Snow White and the Huntsman: One more fairytale dragged into the present. The writers flip the script and make Snow White a butt-kicking warrior princess out to save her kingdom. One of the few movies to have a female lead.
Prometheus: And this is another offering with two (yay) female leads. The prequel-but-not-quite to the ‘Aliens’ series sees a bunch of scientists who venture out to make discoveries yet come across something far more sinister.
Abraham Lincoln: Vampire Hunter: I want to watch this merely for the title alone, which I think explains itself quite nicely. How they ever thought of using a US president for this I will never know.
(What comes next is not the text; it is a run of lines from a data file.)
-- ==== Sys2Proof/Tests/Slice0.lean ====
section
/-! SUPPORT. Tests. Words are written out from the formats of 30_encoding.md R75 to R84 and the opcodes of R96; expected
values are those of 95_test_vectors.md, whose numbers (V1, E6, ...) stand in the comments. After them, for every statement
with hypotheses, a concrete input that meets them. No test says what an opaque parameter is. -/

open Sys2Proof Sys2Proof.Machine

namespace Sys2Proof.Tests

/-- The reset state with some registers, memory words and the condition code set. -/
def start (cc : BitVec 3) (regs : List (Reg × Word)) (mem : List (Word × Word)) : State :=
  let s := regs.foldl (fun s e => s.writeReg e.1 e.2) { State.reset with cc := cc }
  mem.foldl (fun s e => s.memWrite e.1 e.2) s

/-- The state after one step from `s` with `w` where the step fetches. -/
def after (s : State) (w : Nat) : Option State :=
  match step (s.withFetchWord 16 w) with
  | .next t => some t
  | .fault _ => none
  | .refused _ => none

/-- Register `r`, cc and pc after the step. -/
def result (s : State) (w : Nat) (r : Reg) : Option (Word × BitVec 3 × Word) :=
  (after s w).map fun t => (t.readReg r, t.cc, t.pc)

/-- The word at `a`, cc and pc after the step. -/
def stored (s : State) (w : Nat) (a : Word) : Option (Word × BitVec 3 × Word) :=
  (after s w).map fun t => (t.memRead a, t.cc, t.pc)

/-! ### Well-formedness: a form the check refuses, for each check -/

theorem test_wf_refuses_br_of_zero_word : (Instr.br 0 0).wellFormed = false := by decide
theorem test_wf_accepts_neighbours : ((Instr.br 0 1).wellFormed && (Instr.br 1 0).wellFormed &&
    (Instr.jmp .r7).wellFormed && (Instr.trap 0x25).wellFormed && Instr.halt.wellFormed) = true := by decide

/-! ### Decoding: a word of every constructor, written out from its format -/

theorem test_decode_arith : decode 0b0001_001_010_0_00_011 = .add .r1 .r2 .r3 ∧
    decode 0b0001_000_001_1_10000 = .addI .r0 .r1 0b10000 ∧ decode 0b0101_111_110_0_00_101 = .and .r7 .r6 .r5 ∧
    decode 0b0101_010_100_1_01111 = .andI .r2 .r4 0b01111 ∧ decode 0b1001_011_100_111111 = .not .r3 .r4 := by decide
theorem test_decode_control : decode 0b0000_100_000000101 = .br 0b100 0b000000101 ∧
    decode 0b0000_000_000000001 = .br 0b000 0b000000001 ∧ decode 0b1100_000_010_000000 = .jmp .r2 ∧
    decode 0b1100_000_111_000000 = .jmp .r7 ∧ decode 0b0100_1_01111111111 = .jsr 0b01111111111 ∧
    decode 0b0100_0_00_101_000000 = .jsrr .r5 := by decide
theorem test_decode_load : decode 0b0010_001_100000010 = .ld .r1 0b100000010 ∧
    decode 0b1010_110_000000010 = .ldi .r6 0b000000010 ∧ decode 0b0110_011_001_100000 = .ldr .r3 .r1 0b100000 ∧
    decode 0b1110_001_000000011 = .lea .r1 0b000000011 := by decide
theorem test_decode_store : decode 0b0011_010_000000100 = .st .r2 0b000000100 ∧
    decode 0b1011_010_111111100 = .sti .r2 0b111111100 ∧ decode 0b0111_010_001_000001 = .str .r2 .r1 0b000001 := by
  decide
theorem test_decode_system : decode 0b1000_000000000000 = .rti ∧ decode 0b1111_0000_00011111 = .trap 0x1F ∧
    decode 0b1111_0000_00100000 = .trap 0x20 ∧ decode 0b1111_0000_00100101 = .trap 0x25 ∧
    decode 0b1101_000100100011 = .unrecognized ∧ decode 0b0000_000_000000000 = .endOfProgram := by decide
/-- R95: the don't-care bits set (V8, V16, V35, V65, V70). -/
theorem test_decode_ignores_dont_care : decode 0b0001_001_010_0_11_011 = .add .r1 .r2 .r3 ∧
    decode 0b1001_001_001_000000 = .not .r1 .r1 ∧ decode 0b1100_111_010_111111 = .jmp .r2 ∧
    decode 0b0100_0_11_101_111111 = .jsrr .r5 ∧ decode 0b1111_1111_00100101 = .trap 0x25 ∧
    decode 0b1000_111111111111 = .rti := by decide
theorem test_decode_table_word : decodeTableWord 16 0x1283 = some (.add .r1 .r2 .r3) ∧
    decodeTableWord 32 0x1283 = none := by decide
/-- The seven rows that are other names of words (R155, R176). -/
theorem test_decode_named_rows : decodeTableWord 16 0b1100_000_111_000000 = some .ret ∧
    ([0b1111_0000_00100000, 0b1111_0000_00100001, 0b1111_0000_00100010, 0b1111_0000_00100011, 0b1111_0000_00100100,
      0b1111_0000_00100101].map fun w => decodeTableWord 16 w) =
    [some .getc, some .out, some .puts, some .inp, some .putsp, some .halt] := by decide
/-- The words of V85, V86, V91 and V92. -/
theorem test_encode : encode (.addI .r1 .r2 0b11111) = 0x12BF ∧ encode (.not .r3 .r4) = 0x973F ∧
    encode (.jsrr .r5) = 0x4140 ∧ encode .ret = 0xC1C0 ∧ encode .rti = 0x8000 ∧ encode .puts = 0xF022 := by decide
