-- ==== Sys2Proof/Machine/Dispatch.lean ====
section
/-! DEFINITION. One arm for each instruction. -/

namespace Sys2Proof.Machine

/-- The meaning of an instruction on the instance operated on. -/
def exec (i : Instr) (s : State) : Host.Outcome State Fault Refusal :=
  match i with
  -- GLOBAL
  | .lfoCtrl data => Sys2Proof.Machine.execLfoCtrl data s
  | .timerAHi data => Sys2Proof.Machine.execTimerAHi data s
  | .timerALo data => Sys2Proof.Machine.execTimerALo data s
  | .timerB data => Sys2Proof.Machine.execTimerB data s
  | .modeTimer data => Sys2Proof.Machine.execModeTimer data s
  | .keyOnOff data => Sys2Proof.Machine.execKeyOnOff data s
  -- OPREG
  | .dtMul c n data => Sys2Proof.Machine.execDtMul c n data s
  | .tl c n data => Sys2Proof.Machine.execTl c n data s
  | .ksAr c n data => Sys2Proof.Machine.execKsAr c n data s
  | .amD1r c n data => Sys2Proof.Machine.execAmD1r c n data s
  | .d2r c n data => Sys2Proof.Machine.execD2r c n data s
  | .slRr c n data => Sys2Proof.Machine.execSlRr c n data s
  | .ssgEg c n data => Sys2Proof.Machine.execSsgEg c n data s
  -- CHREG
  | .fnumLo c data => Sys2Proof.Machine.execFnumLo c data s
  | .fnumHiBlk c data => Sys2Proof.Machine.execFnumHiBlk c data s
  | .sl3FnumLo k data => Sys2Proof.Machine.execSl3FnumLo k data s
  | .sl3FnumHiBlk k data => Sys2Proof.Machine.execSl3FnumHiBlk k data s
  | .fbAlgo c data => Sys2Proof.Machine.execFbAlgo c data s
  | .panAmsPms c data => Sys2Proof.Machine.execPanAmsPms c data s
  -- IGNORED
  | .ignored bank addr data => Sys2Proof.Machine.execIgnored bank addr data s
  -- HOSTOP
  | .construct family chipCount clockHz sampleRateHz timerCallback irqCallback => Sys2Proof.Machine.execConstruct family chipCount clockHz sampleRateHz timerCallback irqCallback s
  | .reset => Sys2Proof.Machine.execReset s
  | .generate count volumePercent loudnessBoost buf => Sys2Proof.Machine.execGenerate count volumePercent loudnessBoost buf s
  | .readStatus port => Sys2Proof.Machine.execReadStatus port s
  | .dump => Sys2Proof.Machine.execDump s
  | .restore bytes => Sys2Proof.Machine.execRestore bytes s

end Sys2Proof.Machine
end

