-- ==== Sys2Proof/Machine/Core.lean ====
section
/-! DEFINITION. The machine as the host runs it. -/

def Sys2Proof.core : Host.Core := { State := Sys2Proof.Machine.State, Fault := Sys2Proof.Machine.Fault, Refusal := Sys2Proof.Machine.Refusal, step := Sys2Proof.Machine.step, reset := Sys2Proof.Machine.State.reset }
end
Brave: Animation studio Pixar’s first movie with a female lead. “Determined to make her own path in life, Princess Merida defies a custom that brings chaos to her kingdom. Granted one wish, Merida must rely on her bravery and her archery skills to undo a beastly curse,” says IMDB. Good for the family.
Seeking a Friend for the End of the World: I think these days film titles want to tell you their entire plotline in one fell swoop, kinda like this one.
G.I. Joe: Retaliation: Sequel (I think we could start a drinking game). Just like the G.I. Joe cartoons we used to watch as a kid, the team faces down Zaltan after they are blacklisted and terminated by the (SPOILER:impostor) president.
Magic Mike: Hey, ladies! Channing Tatum stripping. ‘Nuff said.
The Amazing Spiderman: They are rebooting the Spiderman series with a younger cast. Next time they do this, we might end up with teenagers. Spidey’s enemy du jour? The Lizard.
Savages: Blake Lively (of ‘Gossip Girl’ fame) grows ‘weed’ and has a polyamourous relationship with her co-weed growers. She gets kidnapped and her lovers try to rescue her. Where do people come up with this nonsense?
The Dark Knight Rises: Eight years after owning up to Two Face’s crimes, Batman is branded an enemy of Gotham city. Still, he can’t help but respond when the city needs help fighting against the new crimelord, Bane.
Neighborhood Watch: Local neighbourhood fathers find out that earth is being invaded by aliens and defend their homes against attack. A premise so silly it just might be interesting.
Step Up Revolution: I’m surprised this wasn’t named ‘Step up 4D—dancing in your living room!’; this series has run well out of steam. Story? Two young, beautiful white people bump ‘n’ grind their way to happiness with minor friction (he’s too street! She’s too strict!) along the way. Go for the choreography.
The Bourne Legacy: Not quite (but mostly) a sequel. Jeremy Renner takes on the Bourne reigns as a new character Aaron Cross. Genetic experiments, racing across cold foreign terrain and a sexy nurse (Rachel Weisz) is the perfect recipe for a blockbuster.
Total Recall: A remake of the 1990 Schwarzzeneger hit, minus Mars. We find Collin Farrell taking on the role of maybe/maybe not spy who may/may not be in an alternate reality game. He is on the run from the law as he decides whether he is a Euromerican or New Shanghai asset—the two superpowers vying for supremacy.
The Expendables 2: Yet another (you guessed it!) sequel. When one of the members of the expendables team is killed during a mission, the rest team try to find out why and runs into a surprising enemy.